As a prelude to determining the genome-wide pattern of CpG methylation, we have surveyed the pattern of CpGs over the human genome (31) and have calculated the prevalence of CpGs with respect to various gene-related features as annotated by the RefSeq database (32). By foregoing the use of threshold-based definitions of CGIs, we were able to uncover the existence and catalog the membership of two classes of promoters based on their CpG content: 72% of promoters with high CpG concentrations (HCG) and 28% of promoters whose CpG content was characteristic of the overall genome [low CpG concentration (LCG)]. By cataloging the promoters of the two classes, we were also able to analyze the differences in CpG distributions, mutation rates, and expression profiles.

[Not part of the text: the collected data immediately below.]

/-- Everything one instruction can do. -/
theorem exec_effect (i : Instr) (s : State) : ∃ t, exec i s = .next t ∧ CoreEffect s t :=
  match i with
  | .ldaImm _ => ⟨_, rfl, ldaOp_effect ..⟩
  | .ldaZp _ => ⟨_, rfl, ldaOp_effect ..⟩
  | .ldaZpx _ => ⟨_, rfl, ldaOp_effect ..⟩
  | .ldaAbs _ => ⟨_, rfl, ldaOp_effect ..⟩
  | .ldaAbx _ => ⟨_, rfl, ldaOp_effect ..⟩
  | .ldaAby _ => ⟨_, rfl, ldaOp_effect ..⟩
  | .ldaIzx _ => ⟨_, rfl, ldaOp_effect ..⟩
  | .ldaIzy _ => ⟨_, rfl, ldaOp_effect ..⟩
  | .ldxImm _ => ⟨_, rfl, ldxOp_effect ..⟩
  | .ldxZp _ => ⟨_, rfl, ldxOp_effect ..⟩
  | .ldxZpy _ => ⟨_, rfl, ldxOp_effect ..⟩
  | .ldxAbs _ => ⟨_, rfl, ldxOp_effect ..⟩
  | .ldxAby _ => ⟨_, rfl, ldxOp_effect ..⟩
  | .ldyImm _ => ⟨_, rfl, ldyOp_effect ..⟩
  | .ldyZp _ => ⟨_, rfl, ldyOp_effect ..⟩
  | .ldyZpx _ => ⟨_, rfl, ldyOp_effect ..⟩
  | .ldyAbs _ => ⟨_, rfl, ldyOp_effect ..⟩
  | .ldyAbx _ => ⟨_, rfl, ldyOp_effect ..⟩
  | .staZp _ => ⟨_, rfl, staOp_effect ..⟩
  | .staZpx _ => ⟨_, rfl, staOp_effect ..⟩
  | .staAbs _ => ⟨_, rfl, staOp_effect ..⟩
  | .staAbx _ => ⟨_, rfl, staOp_effect ..⟩
  | .staAby _ => ⟨_, rfl, staOp_effect ..⟩
  | .staIzx _ => ⟨_, rfl, staOp_effect ..⟩
  | .staIzy _ => ⟨_, rfl, staOp_effect ..⟩
  | .stxZp _ => ⟨_, rfl, stxOp_effect ..⟩
  | .stxZpy _ => ⟨_, rfl, stxOp_effect ..⟩
  | .stxAbs _ => ⟨_, rfl, stxOp_effect ..⟩
  | .styZp _ => ⟨_, rfl, styOp_effect ..⟩
  | .styZpx _ => ⟨_, rfl, styOp_effect ..⟩
  | .styAbs _ => ⟨_, rfl, styOp_effect ..⟩
  | .tax => ⟨_, rfl, taxOp_effect ..⟩
  | .tay => ⟨_, rfl, tayOp_effect ..⟩
  | .txa => ⟨_, rfl, txaOp_effect ..⟩
  | .tya => ⟨_, rfl, tyaOp_effect ..⟩
  | .tsx => ⟨_, rfl, tsxOp_effect ..⟩
  | .txs => ⟨_, rfl, txsOp_effect ..⟩
  | .pha => ⟨_, rfl, phaOp_effect ..⟩
  | .php => ⟨_, rfl, phpOp_effect ..⟩
  | .pla => ⟨_, rfl, plaOp_effect ..⟩
  | .plp => ⟨_, rfl, plpOp_effect ..⟩
  | .adcImm _ => ⟨_, rfl, adcOp_effect ..⟩
  | .adcZp _ => ⟨_, rfl, adcOp_effect ..⟩
  | .adcZpx _ => ⟨_, rfl, adcOp_effect ..⟩
  | .adcAbs _ => ⟨_, rfl, adcOp_effect ..⟩
  | .adcAbx _ => ⟨_, rfl, adcOp_effect ..⟩
  | .adcAby _ => ⟨_, rfl, adcOp_effect ..⟩
  | .adcIzx _ => ⟨_, rfl, adcOp_effect ..⟩
  | .adcIzy _ => ⟨_, rfl, adcOp_effect ..⟩
  | .sbcImm _ => ⟨_, rfl, sbcOp_effect ..⟩
  | .sbcZp _ => ⟨_, rfl, sbcOp_effect ..⟩
  | .sbcZpx _ => ⟨_, rfl, sbcOp_effect ..⟩
  | .sbcAbs _ => ⟨_, rfl, sbcOp_effect ..⟩
  | .sbcAbx _ => ⟨_, rfl, sbcOp_effect ..⟩
  | .sbcAby _ => ⟨_, rfl, sbcOp_effect ..⟩
  | .sbcIzx _ => ⟨_, rfl, sbcOp_effect ..⟩
  | .sbcIzy _ => ⟨_, rfl, sbcOp_effect ..⟩
  | .cmpImm _ => ⟨_, rfl, cmpOp_effect ..⟩
  | .cmpZp _ => ⟨_, rfl, cmpOp_effect ..⟩
  | .cmpZpx _ => ⟨_, rfl, cmpOp_effect ..⟩
  | .cmpAbs _ => ⟨_, rfl, cmpOp_effect ..⟩
  | .cmpAbx _ => ⟨_, rfl, cmpOp_effect ..⟩
  | .cmpAby _ => ⟨_, rfl, cmpOp_effect ..⟩
  | .cmpIzx _ => ⟨_, rfl, cmpOp_effect ..⟩
  | .cmpIzy _ => ⟨_, rfl, cmpOp_effect ..⟩
  | .cpxImm _ => ⟨_, rfl, cpxOp_effect ..⟩
  | .cpxZp _ => ⟨_, rfl, cpxOp_effect ..⟩
  | .cpxAbs _ => ⟨_, rfl, cpxOp_effect ..⟩
  | .cpyImm _ => ⟨_, rfl, cpyOp_effect ..⟩
  | .cpyZp _ => ⟨_, rfl, cpyOp_effect ..⟩
  | .cpyAbs _ => ⟨_, rfl, cpyOp_effect ..⟩
  | .andImm _ => ⟨_, rfl, andOp_effect ..⟩
  | .andZp _ => ⟨_, rfl, andOp_effect ..⟩
  | .andZpx _ => ⟨_, rfl, andOp_effect ..⟩
  | .andAbs _ => ⟨_, rfl, andOp_effect ..⟩
  | .andAbx _ => ⟨_, rfl, andOp_effect ..⟩
  | .andAby _ => ⟨_, rfl, andOp_effect ..⟩
  | .andIzx _ => ⟨_, rfl, andOp_effect ..⟩
  | .andIzy _ => ⟨_, rfl, andOp_effect ..⟩
  | .oraImm _ => ⟨_, rfl, oraOp_effect ..⟩
  | .oraZp _ => ⟨_, rfl, oraOp_effect ..⟩
  | .oraZpx _ => ⟨_, rfl, oraOp_effect ..⟩
  | .oraAbs _ => ⟨_, rfl, oraOp_effect ..⟩
  | .oraAbx _ => ⟨_, rfl, oraOp_effect ..⟩
  | .oraAby _ => ⟨_, rfl, oraOp_effect ..⟩
  | .oraIzx _ => ⟨_, rfl, oraOp_effect ..⟩
  | .oraIzy _ => ⟨_, rfl, oraOp_effect ..⟩
  | .eorImm _ => ⟨_, rfl, eorOp_effect ..⟩
  | .eorZp _ => ⟨_, rfl, eorOp_effect ..⟩
  | .eorZpx _ => ⟨_, rfl, eorOp_effect ..⟩
  | .eorAbs _ => ⟨_, rfl, eorOp_effect ..⟩
  | .eorAbx _ => ⟨_, rfl, eorOp_effect ..⟩
  | .eorAby _ => ⟨_, rfl, eorOp_effect ..⟩
  | .eorIzx _ => ⟨_, rfl, eorOp_effect ..⟩
  | .eorIzy _ => ⟨_, rfl, eorOp_effect ..⟩
  | .bitZp _ => ⟨_, rfl, bitOp_effect ..⟩
  | .bitAbs _ => ⟨_, rfl, bitOp_effect ..⟩
  | .aslAcc => ⟨_, rfl, aslOp_effect ..⟩
  | .aslZp _ => ⟨_, rfl, aslOp_effect ..⟩
  | .aslZpx _ => ⟨_, rfl, aslOp_effect ..⟩
  | .aslAbs _ => ⟨_, rfl, aslOp_effect ..⟩
  | .aslAbx _ => ⟨_, rfl, aslOp_effect ..⟩
  | .lsrAcc => ⟨_, rfl, lsrOp_effect ..⟩
  | .lsrZp _ => ⟨_, rfl, lsrOp_effect ..⟩
  | .lsrZpx _ => ⟨_, rfl, lsrOp_effect ..⟩
  | .lsrAbs _ => ⟨_, rfl, lsrOp_effect ..⟩
  | .lsrAbx _ => ⟨_, rfl, lsrOp_effect ..⟩
  | .rolAcc => ⟨_, rfl, rolOp_effect ..⟩
  | .rolZp _ => ⟨_, rfl, rolOp_effect ..⟩
  | .rolZpx _ => ⟨_, rfl, rolOp_effect ..⟩
  | .rolAbs _ => ⟨_, rfl, rolOp_effect ..⟩
  | .rolAbx _ => ⟨_, rfl, rolOp_effect ..⟩
  | .rorAcc => ⟨_, rfl, rorOp_effect ..⟩
  | .rorZp _ => ⟨_, rfl, rorOp_effect ..⟩
  | .rorZpx _ => ⟨_, rfl, rorOp_effect ..⟩
  | .rorAbs _ => ⟨_, rfl, rorOp_effect ..⟩
  | .rorAbx _ => ⟨_, rfl, rorOp_effect ..⟩
  | .incZp _ => ⟨_, rfl, incOp_effect ..⟩
  | .incZpx _ => ⟨_, rfl, incOp_effect ..⟩
  | .incAbs _ => ⟨_, rfl, incOp_effect ..⟩
  | .incAbx _ => ⟨_, rfl, incOp_effect ..⟩
  | .decZp _ => ⟨_, rfl, decOp_effect ..⟩
  | .decZpx _ => ⟨_, rfl, decOp_effect ..⟩
  | .decAbs _ => ⟨_, rfl, decOp_effect ..⟩
  | .decAbx _ => ⟨_, rfl, decOp_effect ..⟩
  | .inx => ⟨_, rfl, inxOp_effect ..⟩
  | .iny => ⟨_, rfl, inyOp_effect ..⟩
  | .dex => ⟨_, rfl, dexOp_effect ..⟩
  | .dey => ⟨_, rfl, deyOp_effect ..⟩
  | .bcc _ => ⟨_, rfl, branch_effect ..⟩
  | .bcs _ => ⟨_, rfl, branch_effect ..⟩
  | .beq _ => ⟨_, rfl, branch_effect ..⟩
  | .bne _ => ⟨_, rfl, branch_effect ..⟩
  | .bmi _ => ⟨_, rfl, branch_effect ..⟩
  | .bpl _ => ⟨_, rfl, branch_effect ..⟩
  | .bvc _ => ⟨_, rfl, branch_effect ..⟩
  | .bvs _ => ⟨_, rfl, branch_effect ..⟩
  | .jmpAbs _ => ⟨_, rfl, jmpOp_effect ..⟩
  | .jmpInd _ => ⟨_, rfl, jmpIndOp_effect ..⟩
  | .jsr _ => ⟨_, rfl, jsrOp_effect ..⟩
  | .rts => ⟨_, rfl, rtsOp_effect ..⟩
  | .rti => ⟨_, rfl, rtiOp_effect ..⟩
  | .brk => ⟨_, rfl, brkOp_effect ..⟩
  | .clc => ⟨_, rfl, clcOp_effect ..⟩
  | .sec => ⟨_, rfl, secOp_effect ..⟩
  | .cli => ⟨_, rfl, cliOp_effect ..⟩
  | .sei => ⟨_, rfl, seiOp_effect ..⟩
  | .cld => ⟨_, rfl, cldOp_effect ..⟩
  | .sed => ⟨_, rfl, sedOp_effect ..⟩
  | .clv => ⟨_, rfl, clvOp_effect ..⟩
  | .nop => ⟨_, rfl, nopOp_effect ..⟩
  | .ill _ => ⟨_, rfl, illOp_effect ..⟩

/-- The same, of the state an instruction is known to answer. -/
theorem exec_next {i : Instr} {s t : State} (h : exec i s = .next t) : CoreEffect s t := by
  obtain ⟨u, hu, h1⟩ := exec_effect i s
  rw [hu] at h
  cases h
  exact h1

theorem coreStep_effect (s : State) : ∃ t, coreStep s = .next t ∧ CoreEffect s t :=
  exec_effect (fetch s) s

end Sys2Proof.Machine
end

Although CpGs occur ≈25% as often over the whole human genome as would be expected based on the GC content, their presence is elevated relative to this background level in exons and upstream regions of genes (Table 1). At any given distance from the transcription start site (TSS), exons are similarly enriched for CpGs compared to introns. We infer that the retention and enrichment of CpGs in exons stems from coding constraints, which strongly limit the range of acceptable mutations, because noncoding exons closely resemble introns in their CpG content (Fig. 1A). Furthermore, our analysis of the CpG occurrence with respect to the coding frame is consistent with this claim (Table 4, which is published as supporting information on the PNAS web site). In addition to their prevalence in exons, CpGs are also relatively enriched around the TSS. In fact, the enrichment pattern peaks sharply close to the core promoter 15 bp upstream of the TSS and extends symmetrically to ≈2 kb from the TSS (Fig. 1B). Within individual promoters, CpGs tend to come in clusters (data not shown), implying that the enrichment pattern reflects an average across many CpG islands, which tend to appear close to the core promoter and show no preference for being upstream or downstream.

Fig. 1.
Patterns of CpG occurrence with respect to gene features. The measures were made on overlapping segments aligned with respect to the TSS and identified by the distance of the midpoint from the TSS. The analysis included all (15,880) RefSeq genes for which ...
Table 1.
Overview of CpG distribution in the human genome

Two Promoter Classes. Considering only the average pattern of CpG occurrence around the TSS conceals the existence of two distinct promoter classes. The distribution of promoters' normalized CpG content is bimodal and can be approximated by a mixture of two Gaussian curves with means of 0.23 and 0.61 normalized CpG content and relative abundances of 28% and 72%, respectively (Fig. 2A). It is unlikely that the bimodality can be explained by AT-rich and GC-rich isochores, because the distribution of GC content is distinctly unimodal (Fig. 2B). Taking the intersection of the Gaussian curves as a decision boundary, we assign a promoter to class LCG if the normalized CpG content of the 3 kb centered at the TSS is <0.35, and we assign a promoter to class HCG otherwise. This partitioning allocates 4,575 promoters (along with the corresponding genes) to the LCG class and 11,305 promoters to the HCG class, although there is minor cross-contamination because of the overlap between the curves. Reexamining the pattern of CpG occurrence around the TSS, there is a striking difference between the two classes. Whereas HCG promoters exhibit a prominent peak in the frequency of CpG centered some 15 bp upstream of the TSS, the CpG frequency for LCG promoters is relatively flat except for a small increase near the TSS (Fig. 2 C and D, lower curves). The most straightforward explanation for this qualitative difference between the classes is that all of the HCG promoters contain CGIs, and all of the LCG promoters lack them.

Fig. 2.
Distribution of promoters with respect to CpG properties. (A and B) Histograms of normalized CpG fractions (A) and GC content (B) of 3-kb regions around TSSs. The y axis counts the number of promoters with the given CpG or GC content in the 3 kb centered ...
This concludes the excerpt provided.